THE PROBLEM
Each line of the data holding "captureAfterLinkReset" should be found and copied.

Dataset records
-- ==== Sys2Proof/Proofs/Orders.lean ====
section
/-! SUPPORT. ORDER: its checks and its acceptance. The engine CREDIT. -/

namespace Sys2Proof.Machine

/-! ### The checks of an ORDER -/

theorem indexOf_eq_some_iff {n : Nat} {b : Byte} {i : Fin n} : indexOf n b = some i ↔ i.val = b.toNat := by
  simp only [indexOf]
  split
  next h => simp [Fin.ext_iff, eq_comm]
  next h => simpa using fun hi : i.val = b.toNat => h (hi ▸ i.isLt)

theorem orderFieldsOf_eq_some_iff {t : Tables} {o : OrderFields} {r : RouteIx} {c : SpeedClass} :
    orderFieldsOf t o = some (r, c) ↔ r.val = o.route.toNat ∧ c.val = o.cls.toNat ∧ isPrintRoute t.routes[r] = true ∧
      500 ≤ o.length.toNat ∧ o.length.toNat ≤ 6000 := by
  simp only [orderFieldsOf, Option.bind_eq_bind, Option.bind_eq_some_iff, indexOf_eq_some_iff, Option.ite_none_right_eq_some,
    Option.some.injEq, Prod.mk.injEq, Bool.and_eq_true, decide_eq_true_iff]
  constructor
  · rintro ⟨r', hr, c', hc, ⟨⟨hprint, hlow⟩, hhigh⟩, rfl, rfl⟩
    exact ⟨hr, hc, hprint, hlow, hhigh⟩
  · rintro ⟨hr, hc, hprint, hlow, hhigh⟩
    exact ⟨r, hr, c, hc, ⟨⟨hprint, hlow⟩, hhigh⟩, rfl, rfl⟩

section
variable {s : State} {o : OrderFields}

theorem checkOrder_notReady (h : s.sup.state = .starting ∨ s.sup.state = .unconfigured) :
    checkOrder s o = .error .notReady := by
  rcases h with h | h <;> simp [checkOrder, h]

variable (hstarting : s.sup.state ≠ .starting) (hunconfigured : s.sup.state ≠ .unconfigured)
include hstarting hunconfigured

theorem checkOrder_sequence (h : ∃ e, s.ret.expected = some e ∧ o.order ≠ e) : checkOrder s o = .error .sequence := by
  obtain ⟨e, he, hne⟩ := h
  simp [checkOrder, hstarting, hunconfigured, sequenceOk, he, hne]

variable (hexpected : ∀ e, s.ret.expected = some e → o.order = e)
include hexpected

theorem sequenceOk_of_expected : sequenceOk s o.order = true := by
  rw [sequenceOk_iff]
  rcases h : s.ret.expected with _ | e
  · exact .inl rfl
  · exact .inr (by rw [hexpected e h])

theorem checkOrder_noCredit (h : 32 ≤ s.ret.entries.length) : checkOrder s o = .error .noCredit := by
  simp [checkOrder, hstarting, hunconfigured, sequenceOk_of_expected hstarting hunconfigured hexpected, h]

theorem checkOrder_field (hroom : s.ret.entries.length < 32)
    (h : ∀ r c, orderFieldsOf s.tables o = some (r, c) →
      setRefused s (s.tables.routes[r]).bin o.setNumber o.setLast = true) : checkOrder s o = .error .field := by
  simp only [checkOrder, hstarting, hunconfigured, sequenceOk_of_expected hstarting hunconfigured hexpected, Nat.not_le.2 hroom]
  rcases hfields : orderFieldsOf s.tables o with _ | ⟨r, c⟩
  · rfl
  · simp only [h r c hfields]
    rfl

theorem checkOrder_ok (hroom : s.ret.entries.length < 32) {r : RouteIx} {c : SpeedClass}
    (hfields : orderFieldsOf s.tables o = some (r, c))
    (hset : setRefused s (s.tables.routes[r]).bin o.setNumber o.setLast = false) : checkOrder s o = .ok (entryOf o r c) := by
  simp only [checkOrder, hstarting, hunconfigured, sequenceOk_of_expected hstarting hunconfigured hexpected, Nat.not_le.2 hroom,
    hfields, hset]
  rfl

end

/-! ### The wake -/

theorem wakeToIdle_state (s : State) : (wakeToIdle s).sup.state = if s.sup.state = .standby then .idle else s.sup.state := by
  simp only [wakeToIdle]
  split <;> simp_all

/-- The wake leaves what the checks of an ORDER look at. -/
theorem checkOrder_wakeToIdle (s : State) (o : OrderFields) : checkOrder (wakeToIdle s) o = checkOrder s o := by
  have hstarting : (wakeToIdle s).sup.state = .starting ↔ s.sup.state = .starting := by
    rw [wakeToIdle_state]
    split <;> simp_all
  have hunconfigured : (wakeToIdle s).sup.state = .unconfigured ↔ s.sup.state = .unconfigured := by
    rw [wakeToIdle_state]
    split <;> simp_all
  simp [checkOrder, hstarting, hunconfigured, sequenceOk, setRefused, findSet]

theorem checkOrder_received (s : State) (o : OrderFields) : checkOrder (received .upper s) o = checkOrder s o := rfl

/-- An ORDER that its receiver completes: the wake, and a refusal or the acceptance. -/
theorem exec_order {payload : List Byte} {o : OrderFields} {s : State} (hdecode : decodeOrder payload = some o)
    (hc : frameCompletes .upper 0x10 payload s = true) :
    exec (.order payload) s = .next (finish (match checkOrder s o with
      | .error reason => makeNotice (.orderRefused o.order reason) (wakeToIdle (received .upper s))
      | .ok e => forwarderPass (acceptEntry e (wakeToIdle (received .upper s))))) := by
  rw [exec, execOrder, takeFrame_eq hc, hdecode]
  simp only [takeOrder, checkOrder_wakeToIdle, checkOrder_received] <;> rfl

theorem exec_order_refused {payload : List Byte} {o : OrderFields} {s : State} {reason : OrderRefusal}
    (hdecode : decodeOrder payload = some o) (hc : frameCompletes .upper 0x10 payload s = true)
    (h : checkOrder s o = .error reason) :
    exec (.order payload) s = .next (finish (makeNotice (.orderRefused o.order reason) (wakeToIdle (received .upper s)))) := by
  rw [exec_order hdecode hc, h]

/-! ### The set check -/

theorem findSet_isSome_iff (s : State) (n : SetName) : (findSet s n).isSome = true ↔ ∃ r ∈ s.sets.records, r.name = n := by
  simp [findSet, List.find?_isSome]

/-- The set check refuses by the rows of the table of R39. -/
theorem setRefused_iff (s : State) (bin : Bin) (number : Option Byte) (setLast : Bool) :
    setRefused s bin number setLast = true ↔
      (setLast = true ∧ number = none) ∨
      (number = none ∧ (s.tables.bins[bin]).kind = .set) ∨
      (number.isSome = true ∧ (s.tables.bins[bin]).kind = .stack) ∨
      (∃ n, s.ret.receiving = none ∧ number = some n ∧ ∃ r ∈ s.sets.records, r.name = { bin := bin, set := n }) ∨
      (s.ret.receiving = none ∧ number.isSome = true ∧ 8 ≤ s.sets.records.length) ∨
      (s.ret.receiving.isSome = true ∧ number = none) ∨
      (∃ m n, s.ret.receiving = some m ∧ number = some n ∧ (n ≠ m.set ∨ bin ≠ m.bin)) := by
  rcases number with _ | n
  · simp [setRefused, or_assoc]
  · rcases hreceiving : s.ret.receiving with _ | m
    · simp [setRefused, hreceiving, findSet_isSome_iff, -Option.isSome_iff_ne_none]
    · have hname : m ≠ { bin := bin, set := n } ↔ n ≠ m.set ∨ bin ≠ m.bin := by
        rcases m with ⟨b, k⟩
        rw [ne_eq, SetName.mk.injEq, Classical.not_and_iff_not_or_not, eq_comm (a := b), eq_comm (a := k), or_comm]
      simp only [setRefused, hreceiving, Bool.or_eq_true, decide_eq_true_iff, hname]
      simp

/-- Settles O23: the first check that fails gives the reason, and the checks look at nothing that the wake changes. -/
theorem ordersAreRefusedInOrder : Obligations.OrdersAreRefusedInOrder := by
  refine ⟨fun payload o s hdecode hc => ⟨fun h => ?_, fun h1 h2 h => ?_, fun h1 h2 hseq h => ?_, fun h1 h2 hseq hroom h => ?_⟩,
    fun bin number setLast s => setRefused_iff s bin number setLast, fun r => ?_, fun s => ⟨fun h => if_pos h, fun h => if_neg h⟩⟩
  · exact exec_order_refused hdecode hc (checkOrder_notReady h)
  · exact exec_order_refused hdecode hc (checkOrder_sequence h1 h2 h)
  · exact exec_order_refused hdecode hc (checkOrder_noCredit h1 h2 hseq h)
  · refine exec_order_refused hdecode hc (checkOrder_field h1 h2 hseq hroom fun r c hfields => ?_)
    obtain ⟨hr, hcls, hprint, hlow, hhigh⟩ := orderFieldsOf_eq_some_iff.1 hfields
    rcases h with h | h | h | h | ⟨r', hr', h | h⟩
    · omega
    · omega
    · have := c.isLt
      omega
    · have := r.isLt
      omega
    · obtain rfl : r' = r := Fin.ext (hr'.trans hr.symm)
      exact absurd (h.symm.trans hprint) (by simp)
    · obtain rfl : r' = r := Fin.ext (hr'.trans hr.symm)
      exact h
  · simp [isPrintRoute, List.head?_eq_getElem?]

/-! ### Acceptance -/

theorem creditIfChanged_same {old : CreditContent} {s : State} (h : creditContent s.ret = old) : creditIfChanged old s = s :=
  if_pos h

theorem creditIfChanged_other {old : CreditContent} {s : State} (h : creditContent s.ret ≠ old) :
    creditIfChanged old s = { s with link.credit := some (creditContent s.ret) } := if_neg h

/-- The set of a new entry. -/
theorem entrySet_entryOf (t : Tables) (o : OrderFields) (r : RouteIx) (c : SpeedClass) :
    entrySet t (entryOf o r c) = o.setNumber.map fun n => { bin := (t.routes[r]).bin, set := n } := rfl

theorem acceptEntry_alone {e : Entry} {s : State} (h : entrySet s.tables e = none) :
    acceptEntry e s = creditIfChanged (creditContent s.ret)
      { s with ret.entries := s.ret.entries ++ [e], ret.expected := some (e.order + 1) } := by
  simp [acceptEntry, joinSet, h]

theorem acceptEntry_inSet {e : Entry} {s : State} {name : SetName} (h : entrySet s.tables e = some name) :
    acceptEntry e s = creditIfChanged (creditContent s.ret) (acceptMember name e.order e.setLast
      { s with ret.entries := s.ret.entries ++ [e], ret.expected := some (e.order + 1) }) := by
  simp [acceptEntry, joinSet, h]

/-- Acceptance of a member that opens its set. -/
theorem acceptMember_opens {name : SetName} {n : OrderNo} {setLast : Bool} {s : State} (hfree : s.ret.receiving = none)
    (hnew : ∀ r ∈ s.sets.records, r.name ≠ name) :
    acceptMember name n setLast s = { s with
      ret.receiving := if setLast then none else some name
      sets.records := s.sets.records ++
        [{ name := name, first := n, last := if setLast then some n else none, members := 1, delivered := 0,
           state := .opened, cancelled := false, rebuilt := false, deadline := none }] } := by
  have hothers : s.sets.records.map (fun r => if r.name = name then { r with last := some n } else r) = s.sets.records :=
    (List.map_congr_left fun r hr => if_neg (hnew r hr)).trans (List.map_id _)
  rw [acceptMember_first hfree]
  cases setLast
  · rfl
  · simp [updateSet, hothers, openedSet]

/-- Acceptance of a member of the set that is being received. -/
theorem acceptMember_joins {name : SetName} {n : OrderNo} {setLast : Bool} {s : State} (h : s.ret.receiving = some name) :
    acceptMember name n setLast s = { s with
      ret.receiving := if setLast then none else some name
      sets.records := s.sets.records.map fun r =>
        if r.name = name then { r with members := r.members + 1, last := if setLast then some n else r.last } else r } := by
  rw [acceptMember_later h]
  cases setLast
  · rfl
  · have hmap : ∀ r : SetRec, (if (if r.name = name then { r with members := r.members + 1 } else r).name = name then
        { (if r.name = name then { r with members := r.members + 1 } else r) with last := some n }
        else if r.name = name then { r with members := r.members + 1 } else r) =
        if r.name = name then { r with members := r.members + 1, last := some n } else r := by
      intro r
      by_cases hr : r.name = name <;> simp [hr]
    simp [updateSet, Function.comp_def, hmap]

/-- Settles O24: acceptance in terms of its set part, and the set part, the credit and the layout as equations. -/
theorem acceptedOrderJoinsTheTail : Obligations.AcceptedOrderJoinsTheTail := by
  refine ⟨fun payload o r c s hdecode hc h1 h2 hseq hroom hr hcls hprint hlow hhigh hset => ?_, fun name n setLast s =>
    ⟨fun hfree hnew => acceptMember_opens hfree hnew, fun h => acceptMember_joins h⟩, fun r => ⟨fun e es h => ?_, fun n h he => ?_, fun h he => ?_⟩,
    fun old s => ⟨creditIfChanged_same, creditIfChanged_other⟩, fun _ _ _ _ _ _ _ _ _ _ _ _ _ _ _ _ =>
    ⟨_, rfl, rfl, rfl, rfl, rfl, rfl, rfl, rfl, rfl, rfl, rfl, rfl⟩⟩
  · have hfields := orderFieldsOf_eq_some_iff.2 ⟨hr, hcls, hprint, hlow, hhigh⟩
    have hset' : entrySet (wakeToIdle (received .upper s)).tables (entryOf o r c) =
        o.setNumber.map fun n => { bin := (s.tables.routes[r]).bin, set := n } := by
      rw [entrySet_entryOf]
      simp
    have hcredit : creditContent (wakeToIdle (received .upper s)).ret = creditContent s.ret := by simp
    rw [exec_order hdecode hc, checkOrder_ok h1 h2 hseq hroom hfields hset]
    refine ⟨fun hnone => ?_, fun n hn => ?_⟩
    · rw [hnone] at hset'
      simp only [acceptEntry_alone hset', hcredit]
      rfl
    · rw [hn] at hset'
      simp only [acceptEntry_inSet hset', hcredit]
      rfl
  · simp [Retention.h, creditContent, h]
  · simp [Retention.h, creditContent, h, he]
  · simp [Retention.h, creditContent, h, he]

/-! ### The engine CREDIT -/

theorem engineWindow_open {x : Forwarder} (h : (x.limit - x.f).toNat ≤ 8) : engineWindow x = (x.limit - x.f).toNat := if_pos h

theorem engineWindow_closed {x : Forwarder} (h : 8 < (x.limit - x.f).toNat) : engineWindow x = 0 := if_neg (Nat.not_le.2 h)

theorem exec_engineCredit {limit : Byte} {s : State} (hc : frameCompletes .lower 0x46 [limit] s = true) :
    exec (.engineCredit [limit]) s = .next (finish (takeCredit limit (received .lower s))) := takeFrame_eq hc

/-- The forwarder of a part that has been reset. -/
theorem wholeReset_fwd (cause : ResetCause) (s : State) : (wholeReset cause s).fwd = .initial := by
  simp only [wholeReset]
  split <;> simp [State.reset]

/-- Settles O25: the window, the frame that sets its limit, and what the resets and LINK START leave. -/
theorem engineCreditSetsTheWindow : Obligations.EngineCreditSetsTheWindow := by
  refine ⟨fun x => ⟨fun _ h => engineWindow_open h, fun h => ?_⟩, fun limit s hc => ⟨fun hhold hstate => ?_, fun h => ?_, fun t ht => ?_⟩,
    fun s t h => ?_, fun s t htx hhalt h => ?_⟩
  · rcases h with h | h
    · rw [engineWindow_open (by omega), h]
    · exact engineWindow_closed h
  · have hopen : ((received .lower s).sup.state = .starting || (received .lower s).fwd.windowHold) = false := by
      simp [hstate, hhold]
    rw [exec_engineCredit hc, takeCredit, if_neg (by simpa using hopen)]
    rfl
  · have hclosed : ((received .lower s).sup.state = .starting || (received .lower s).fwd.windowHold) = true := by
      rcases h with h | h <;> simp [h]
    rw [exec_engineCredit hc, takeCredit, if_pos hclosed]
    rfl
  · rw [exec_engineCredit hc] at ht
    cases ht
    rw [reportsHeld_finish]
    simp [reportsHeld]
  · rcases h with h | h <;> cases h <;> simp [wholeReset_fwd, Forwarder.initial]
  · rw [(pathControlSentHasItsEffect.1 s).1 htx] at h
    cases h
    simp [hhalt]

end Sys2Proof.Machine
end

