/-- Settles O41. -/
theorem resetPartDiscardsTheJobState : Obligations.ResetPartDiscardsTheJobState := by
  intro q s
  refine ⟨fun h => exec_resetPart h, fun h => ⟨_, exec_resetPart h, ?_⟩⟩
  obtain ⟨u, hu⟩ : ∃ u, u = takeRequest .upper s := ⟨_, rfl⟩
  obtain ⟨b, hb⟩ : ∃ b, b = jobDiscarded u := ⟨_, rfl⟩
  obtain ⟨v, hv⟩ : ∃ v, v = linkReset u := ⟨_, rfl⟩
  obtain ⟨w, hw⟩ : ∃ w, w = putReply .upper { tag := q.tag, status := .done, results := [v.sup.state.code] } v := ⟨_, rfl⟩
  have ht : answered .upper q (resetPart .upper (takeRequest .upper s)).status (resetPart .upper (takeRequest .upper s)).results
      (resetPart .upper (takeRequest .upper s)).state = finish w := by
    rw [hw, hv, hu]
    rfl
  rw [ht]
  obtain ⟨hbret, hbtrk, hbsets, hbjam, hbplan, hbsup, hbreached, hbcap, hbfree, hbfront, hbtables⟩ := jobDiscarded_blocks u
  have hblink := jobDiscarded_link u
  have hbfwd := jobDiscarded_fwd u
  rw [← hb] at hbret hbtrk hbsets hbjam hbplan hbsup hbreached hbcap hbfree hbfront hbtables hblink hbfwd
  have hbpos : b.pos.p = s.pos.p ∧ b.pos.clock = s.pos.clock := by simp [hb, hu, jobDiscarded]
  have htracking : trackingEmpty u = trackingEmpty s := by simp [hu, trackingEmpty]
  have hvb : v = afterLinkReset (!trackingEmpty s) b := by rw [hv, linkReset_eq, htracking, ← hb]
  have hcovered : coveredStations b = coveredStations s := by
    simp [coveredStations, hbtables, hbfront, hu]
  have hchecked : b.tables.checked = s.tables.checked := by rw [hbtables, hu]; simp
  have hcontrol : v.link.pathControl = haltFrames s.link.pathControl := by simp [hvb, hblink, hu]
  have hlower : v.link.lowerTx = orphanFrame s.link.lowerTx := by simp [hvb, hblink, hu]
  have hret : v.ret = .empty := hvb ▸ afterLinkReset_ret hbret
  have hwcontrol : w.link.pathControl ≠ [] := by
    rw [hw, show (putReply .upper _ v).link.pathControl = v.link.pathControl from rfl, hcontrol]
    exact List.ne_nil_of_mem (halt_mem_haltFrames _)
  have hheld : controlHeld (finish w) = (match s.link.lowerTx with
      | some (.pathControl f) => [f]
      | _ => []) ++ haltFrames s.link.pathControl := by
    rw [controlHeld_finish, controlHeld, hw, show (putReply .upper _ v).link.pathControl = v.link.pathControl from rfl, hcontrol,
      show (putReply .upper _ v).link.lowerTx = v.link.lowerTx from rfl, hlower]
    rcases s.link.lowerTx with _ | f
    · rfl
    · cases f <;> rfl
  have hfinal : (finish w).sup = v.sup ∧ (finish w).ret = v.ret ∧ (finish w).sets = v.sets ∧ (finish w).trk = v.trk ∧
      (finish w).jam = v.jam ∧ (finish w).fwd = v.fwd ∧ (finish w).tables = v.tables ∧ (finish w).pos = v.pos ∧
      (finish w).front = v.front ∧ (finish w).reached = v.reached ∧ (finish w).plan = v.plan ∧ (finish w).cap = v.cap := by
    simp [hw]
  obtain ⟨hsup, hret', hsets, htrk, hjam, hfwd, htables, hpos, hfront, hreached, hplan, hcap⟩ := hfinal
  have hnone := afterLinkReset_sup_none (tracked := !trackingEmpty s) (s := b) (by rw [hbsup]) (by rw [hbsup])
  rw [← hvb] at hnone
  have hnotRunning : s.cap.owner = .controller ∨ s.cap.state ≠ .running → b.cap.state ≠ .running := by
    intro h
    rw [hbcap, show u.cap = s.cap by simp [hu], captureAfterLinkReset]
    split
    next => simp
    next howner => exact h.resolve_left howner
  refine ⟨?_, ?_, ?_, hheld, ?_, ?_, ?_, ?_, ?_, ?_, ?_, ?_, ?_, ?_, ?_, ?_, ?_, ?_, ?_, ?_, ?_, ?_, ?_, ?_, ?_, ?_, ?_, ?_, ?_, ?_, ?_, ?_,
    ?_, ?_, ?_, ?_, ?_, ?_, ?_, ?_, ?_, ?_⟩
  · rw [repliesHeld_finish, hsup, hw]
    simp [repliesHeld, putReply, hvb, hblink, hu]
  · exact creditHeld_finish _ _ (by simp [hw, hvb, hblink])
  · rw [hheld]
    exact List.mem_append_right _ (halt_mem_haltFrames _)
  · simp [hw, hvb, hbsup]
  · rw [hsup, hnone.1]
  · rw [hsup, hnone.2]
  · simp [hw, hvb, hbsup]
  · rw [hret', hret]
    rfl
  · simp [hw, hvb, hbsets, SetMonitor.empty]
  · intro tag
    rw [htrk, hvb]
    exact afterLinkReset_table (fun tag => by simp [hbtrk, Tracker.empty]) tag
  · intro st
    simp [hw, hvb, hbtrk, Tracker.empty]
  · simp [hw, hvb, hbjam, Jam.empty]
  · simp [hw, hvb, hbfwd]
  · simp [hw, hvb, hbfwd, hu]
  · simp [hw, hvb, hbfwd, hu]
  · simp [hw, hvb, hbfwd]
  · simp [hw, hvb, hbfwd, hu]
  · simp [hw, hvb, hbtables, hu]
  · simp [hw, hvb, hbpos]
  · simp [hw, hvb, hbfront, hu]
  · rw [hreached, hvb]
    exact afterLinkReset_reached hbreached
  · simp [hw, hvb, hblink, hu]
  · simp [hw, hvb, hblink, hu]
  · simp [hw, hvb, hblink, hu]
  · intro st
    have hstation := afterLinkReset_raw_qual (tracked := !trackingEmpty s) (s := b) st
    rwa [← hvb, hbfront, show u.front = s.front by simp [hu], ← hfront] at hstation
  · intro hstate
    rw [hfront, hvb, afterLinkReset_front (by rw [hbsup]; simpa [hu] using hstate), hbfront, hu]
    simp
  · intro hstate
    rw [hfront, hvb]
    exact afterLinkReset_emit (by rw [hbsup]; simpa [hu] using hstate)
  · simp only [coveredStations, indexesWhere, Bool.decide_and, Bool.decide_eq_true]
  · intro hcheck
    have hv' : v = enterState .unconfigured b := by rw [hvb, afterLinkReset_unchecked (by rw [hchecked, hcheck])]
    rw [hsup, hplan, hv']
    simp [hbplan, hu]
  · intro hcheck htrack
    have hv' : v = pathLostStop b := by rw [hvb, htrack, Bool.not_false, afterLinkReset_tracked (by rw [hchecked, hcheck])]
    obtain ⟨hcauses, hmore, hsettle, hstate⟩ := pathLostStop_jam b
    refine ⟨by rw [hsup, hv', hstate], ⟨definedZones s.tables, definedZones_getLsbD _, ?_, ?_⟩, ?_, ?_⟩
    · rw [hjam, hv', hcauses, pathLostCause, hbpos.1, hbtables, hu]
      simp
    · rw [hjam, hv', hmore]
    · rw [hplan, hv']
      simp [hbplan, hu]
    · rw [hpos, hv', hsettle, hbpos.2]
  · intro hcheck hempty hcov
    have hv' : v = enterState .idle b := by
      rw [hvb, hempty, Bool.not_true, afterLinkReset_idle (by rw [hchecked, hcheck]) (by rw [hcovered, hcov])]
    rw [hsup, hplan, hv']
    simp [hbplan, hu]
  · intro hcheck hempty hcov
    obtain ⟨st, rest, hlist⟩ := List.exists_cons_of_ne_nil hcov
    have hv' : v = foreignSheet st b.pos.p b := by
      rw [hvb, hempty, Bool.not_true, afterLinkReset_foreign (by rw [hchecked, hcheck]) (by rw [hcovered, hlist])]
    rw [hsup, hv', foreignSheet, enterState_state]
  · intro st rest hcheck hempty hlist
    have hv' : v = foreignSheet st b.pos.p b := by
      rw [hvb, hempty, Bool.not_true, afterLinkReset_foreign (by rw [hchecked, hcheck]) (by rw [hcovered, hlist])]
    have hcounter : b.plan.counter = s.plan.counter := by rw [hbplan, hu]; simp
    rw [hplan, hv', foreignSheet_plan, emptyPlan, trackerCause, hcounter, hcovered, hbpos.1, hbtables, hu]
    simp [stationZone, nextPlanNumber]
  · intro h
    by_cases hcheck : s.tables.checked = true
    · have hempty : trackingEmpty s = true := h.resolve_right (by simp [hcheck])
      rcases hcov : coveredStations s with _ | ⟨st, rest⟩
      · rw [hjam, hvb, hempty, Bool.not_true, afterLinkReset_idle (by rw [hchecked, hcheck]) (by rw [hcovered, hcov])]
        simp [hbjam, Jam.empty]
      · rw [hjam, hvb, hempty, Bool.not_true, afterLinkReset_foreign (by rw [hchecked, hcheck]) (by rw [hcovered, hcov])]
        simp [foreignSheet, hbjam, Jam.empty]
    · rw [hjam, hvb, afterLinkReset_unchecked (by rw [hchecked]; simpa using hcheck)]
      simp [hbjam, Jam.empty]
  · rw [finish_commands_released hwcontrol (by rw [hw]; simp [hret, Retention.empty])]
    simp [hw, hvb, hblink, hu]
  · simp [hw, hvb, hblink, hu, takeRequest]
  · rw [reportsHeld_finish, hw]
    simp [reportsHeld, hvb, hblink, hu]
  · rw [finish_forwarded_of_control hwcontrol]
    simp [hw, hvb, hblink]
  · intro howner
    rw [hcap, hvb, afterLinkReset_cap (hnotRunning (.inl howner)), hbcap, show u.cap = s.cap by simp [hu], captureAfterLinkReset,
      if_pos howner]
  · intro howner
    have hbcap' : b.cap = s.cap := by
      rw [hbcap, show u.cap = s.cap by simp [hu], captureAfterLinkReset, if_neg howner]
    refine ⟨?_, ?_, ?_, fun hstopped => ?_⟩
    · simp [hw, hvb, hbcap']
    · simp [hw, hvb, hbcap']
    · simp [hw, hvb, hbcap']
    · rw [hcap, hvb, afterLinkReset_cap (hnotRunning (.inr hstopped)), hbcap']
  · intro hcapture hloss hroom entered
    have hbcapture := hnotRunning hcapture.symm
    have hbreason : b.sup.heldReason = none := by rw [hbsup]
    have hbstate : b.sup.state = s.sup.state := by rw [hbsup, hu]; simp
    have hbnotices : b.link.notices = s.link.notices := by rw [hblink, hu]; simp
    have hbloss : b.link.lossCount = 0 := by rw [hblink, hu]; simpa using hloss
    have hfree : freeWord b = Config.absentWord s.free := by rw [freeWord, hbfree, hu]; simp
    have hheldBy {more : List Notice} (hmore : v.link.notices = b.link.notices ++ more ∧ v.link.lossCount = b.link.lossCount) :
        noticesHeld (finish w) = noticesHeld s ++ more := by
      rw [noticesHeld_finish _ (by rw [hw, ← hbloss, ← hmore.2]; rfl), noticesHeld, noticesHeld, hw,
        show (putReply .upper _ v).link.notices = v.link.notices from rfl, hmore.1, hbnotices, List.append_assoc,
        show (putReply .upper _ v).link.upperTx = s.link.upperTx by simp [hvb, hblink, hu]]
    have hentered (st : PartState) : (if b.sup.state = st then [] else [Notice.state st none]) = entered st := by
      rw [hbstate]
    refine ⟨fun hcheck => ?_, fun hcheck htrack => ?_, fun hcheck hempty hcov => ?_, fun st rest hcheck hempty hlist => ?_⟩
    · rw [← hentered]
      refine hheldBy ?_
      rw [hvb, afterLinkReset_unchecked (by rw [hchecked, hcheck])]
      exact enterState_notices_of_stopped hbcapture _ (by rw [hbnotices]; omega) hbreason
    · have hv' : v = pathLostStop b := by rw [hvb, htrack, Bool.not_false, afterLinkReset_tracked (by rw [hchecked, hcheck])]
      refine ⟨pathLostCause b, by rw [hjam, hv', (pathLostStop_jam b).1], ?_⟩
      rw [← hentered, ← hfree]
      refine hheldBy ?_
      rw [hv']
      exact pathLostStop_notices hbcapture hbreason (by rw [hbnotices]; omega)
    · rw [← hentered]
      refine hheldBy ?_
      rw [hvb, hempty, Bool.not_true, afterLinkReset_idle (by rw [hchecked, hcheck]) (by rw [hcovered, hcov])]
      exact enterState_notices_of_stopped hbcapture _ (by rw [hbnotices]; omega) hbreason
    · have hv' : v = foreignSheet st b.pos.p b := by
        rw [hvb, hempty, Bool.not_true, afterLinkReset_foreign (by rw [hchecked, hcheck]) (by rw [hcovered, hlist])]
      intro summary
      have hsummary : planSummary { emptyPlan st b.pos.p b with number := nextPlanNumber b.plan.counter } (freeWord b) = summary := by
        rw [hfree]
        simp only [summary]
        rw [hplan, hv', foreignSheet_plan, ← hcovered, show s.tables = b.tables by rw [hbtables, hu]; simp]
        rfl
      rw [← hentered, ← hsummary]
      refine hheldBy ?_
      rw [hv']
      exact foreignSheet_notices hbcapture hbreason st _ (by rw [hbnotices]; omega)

TASK RESULT
    rw [hbcap, show u.cap = s.cap by simp [hu], captureAfterLinkReset]
    rw [hcap, hvb, afterLinkReset_cap (hnotRunning (.inl howner)), hbcap, show u.cap = s.cap by simp [hu], captureAfterLinkReset,
      rw [hbcap, show u.cap = s.cap by simp [hu], captureAfterLinkReset, if_neg howner]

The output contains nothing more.